What you should do: Set down the entries exactly. No line may differ from its source.

··· Exercise data ···

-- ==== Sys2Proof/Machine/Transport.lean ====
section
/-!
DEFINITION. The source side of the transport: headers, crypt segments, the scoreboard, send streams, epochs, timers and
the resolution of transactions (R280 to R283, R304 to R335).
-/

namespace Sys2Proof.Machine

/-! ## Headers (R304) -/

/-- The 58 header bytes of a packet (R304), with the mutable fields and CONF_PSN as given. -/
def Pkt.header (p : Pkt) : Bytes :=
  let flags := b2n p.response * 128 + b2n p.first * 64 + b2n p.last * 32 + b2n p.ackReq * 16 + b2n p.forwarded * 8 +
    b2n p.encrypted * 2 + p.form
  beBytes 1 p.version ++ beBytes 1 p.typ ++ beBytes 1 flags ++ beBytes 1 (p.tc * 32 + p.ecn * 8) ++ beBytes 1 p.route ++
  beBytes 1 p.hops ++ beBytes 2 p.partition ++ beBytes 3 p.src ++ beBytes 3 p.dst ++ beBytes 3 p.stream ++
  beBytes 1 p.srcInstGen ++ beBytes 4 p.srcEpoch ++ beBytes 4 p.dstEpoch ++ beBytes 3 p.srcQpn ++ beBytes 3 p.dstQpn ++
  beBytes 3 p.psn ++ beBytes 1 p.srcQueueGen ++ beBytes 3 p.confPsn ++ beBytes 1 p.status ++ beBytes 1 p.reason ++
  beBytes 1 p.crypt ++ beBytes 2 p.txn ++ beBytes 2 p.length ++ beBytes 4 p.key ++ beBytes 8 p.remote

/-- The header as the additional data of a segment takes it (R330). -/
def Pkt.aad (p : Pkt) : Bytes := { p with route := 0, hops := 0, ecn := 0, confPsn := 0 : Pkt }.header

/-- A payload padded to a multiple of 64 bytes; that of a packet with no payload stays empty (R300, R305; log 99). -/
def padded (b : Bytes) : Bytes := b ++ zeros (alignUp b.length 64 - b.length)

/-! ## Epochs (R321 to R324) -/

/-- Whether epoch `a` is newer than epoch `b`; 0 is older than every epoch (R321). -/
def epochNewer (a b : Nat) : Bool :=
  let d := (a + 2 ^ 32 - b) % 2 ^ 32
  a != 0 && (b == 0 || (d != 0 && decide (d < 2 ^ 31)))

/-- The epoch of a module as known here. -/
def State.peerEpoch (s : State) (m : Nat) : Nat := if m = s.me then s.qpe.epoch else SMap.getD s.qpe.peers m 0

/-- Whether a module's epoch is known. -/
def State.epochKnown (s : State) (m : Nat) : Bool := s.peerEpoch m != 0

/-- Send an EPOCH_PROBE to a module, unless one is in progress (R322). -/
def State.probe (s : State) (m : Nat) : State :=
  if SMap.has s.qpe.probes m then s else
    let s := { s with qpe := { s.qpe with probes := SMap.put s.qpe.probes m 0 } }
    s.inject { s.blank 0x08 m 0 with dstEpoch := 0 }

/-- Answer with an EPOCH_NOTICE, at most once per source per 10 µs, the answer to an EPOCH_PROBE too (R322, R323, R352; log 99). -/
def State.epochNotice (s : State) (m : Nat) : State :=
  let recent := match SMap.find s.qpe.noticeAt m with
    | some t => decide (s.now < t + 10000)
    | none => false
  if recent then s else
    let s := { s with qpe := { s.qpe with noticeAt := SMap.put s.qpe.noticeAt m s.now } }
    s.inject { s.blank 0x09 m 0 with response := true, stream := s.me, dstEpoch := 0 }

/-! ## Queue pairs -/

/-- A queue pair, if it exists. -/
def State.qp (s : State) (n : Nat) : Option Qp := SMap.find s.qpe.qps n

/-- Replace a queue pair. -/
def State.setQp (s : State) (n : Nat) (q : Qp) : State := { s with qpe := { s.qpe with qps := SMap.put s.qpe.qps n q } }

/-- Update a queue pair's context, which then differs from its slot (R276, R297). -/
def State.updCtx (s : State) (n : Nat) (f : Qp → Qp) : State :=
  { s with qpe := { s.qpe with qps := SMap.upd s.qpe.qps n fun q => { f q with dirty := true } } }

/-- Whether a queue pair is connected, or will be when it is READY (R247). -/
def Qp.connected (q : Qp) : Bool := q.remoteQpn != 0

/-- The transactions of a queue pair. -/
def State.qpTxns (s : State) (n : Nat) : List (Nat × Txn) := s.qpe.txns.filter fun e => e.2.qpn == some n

···

Result for this task:
-- ==== Sys2Proof/Machine/Transport.lean ====
section
/-!
DEFINITION. The source side of the transport: headers, crypt segments, the scoreboard, send streams, epochs, timers and
the resolution of transactions (R280 to R283, R304 to R335).
-/

namespace Sys2Proof.Machine

/-! ## Headers (R304) -/

/-- The 58 header bytes of a packet (R304), with the mutable fields and CONF_PSN as given. -/
def Pkt.header (p : Pkt) : Bytes :=
  let flags := b2n p.response * 128 + b2n p.first * 64 + b2n p.last * 32 + b2n p.ackReq * 16 + b2n p.forwarded * 8 +
    b2n p.encrypted * 2 + p.form
  beBytes 1 p.version ++ beBytes 1 p.typ ++ beBytes 1 flags ++ beBytes 1 (p.tc * 32 + p.ecn * 8) ++ beBytes 1 p.route ++
  beBytes 1 p.hops ++ beBytes 2 p.partition ++ beBytes 3 p.src ++ beBytes 3 p.dst ++ beBytes 3 p.stream ++
  beBytes 1 p.srcInstGen ++ beBytes 4 p.srcEpoch ++ beBytes 4 p.dstEpoch ++ beBytes 3 p.srcQpn ++ beBytes 3 p.dstQpn ++
  beBytes 3 p.psn ++ beBytes 1 p.srcQueueGen ++ beBytes 3 p.confPsn ++ beBytes 1 p.status ++ beBytes 1 p.reason ++
  beBytes 1 p.crypt ++ beBytes 2 p.txn ++ beBytes 2 p.length ++ beBytes 4 p.key ++ beBytes 8 p.remote

/-- The header as the additional data of a segment takes it (R330). -/
def Pkt.aad (p : Pkt) : Bytes := { p with route := 0, hops := 0, ecn := 0, confPsn := 0 : Pkt }.header

/-- A payload padded to a multiple of 64 bytes; that of a packet with no payload stays empty (R300, R305; log 99). -/
def padded (b : Bytes) : Bytes := b ++ zeros (alignUp b.length 64 - b.length)

/-! ## Epochs (R321 to R324) -/

/-- Whether epoch `a` is newer than epoch `b`; 0 is older than every epoch (R321). -/
def epochNewer (a b : Nat) : Bool :=
  let d := (a + 2 ^ 32 - b) % 2 ^ 32
  a != 0 && (b == 0 || (d != 0 && decide (d < 2 ^ 31)))

/-- The epoch of a module as known here. -/
def State.peerEpoch (s : State) (m : Nat) : Nat := if m = s.me then s.qpe.epoch else SMap.getD s.qpe.peers m 0

/-- Whether a module's epoch is known. -/
def State.epochKnown (s : State) (m : Nat) : Bool := s.peerEpoch m != 0

/-- Send an EPOCH_PROBE to a module, unless one is in progress (R322). -/
def State.probe (s : State) (m : Nat) : State :=
  if SMap.has s.qpe.probes m then s else
    let s := { s with qpe := { s.qpe with probes := SMap.put s.qpe.probes m 0 } }
    s.inject { s.blank 0x08 m 0 with dstEpoch := 0 }

/-- Answer with an EPOCH_NOTICE, at most once per source per 10 µs, the answer to an EPOCH_PROBE too (R322, R323, R352; log 99). -/
def State.epochNotice (s : State) (m : Nat) : State :=
  let recent := match SMap.find s.qpe.noticeAt m with
    | some t => decide (s.now < t + 10000)
    | none => false
  if recent then s else
    let s := { s with qpe := { s.qpe with noticeAt := SMap.put s.qpe.noticeAt m s.now } }
    s.inject { s.blank 0x09 m 0 with response := true, stream := s.me, dstEpoch := 0 }

/-! ## Queue pairs -/

/-- A queue pair, if it exists. -/
def State.qp (s : State) (n : Nat) : Option Qp := SMap.find s.qpe.qps n

/-- Replace a queue pair. -/
def State.setQp (s : State) (n : Nat) (q : Qp) : State := { s with qpe := { s.qpe with qps := SMap.put s.qpe.qps n q } }

/-- Update a queue pair's context, which then differs from its slot (R276, R297). -/
def State.updCtx (s : State) (n : Nat) (f : Qp → Qp) : State :=
  { s with qpe := { s.qpe with qps := SMap.upd s.qpe.qps n fun q => { f q with dirty := true } } }

/-- Whether a queue pair is connected, or will be when it is READY (R247). -/
def Qp.connected (q : Qp) : Bool := q.remoteQpn != 0

/-- The transactions of a queue pair. -/
def State.qpTxns (s : State) (n : Nat) : List (Nat × Txn) := s.qpe.txns.filter fun e => e.2.qpn == some n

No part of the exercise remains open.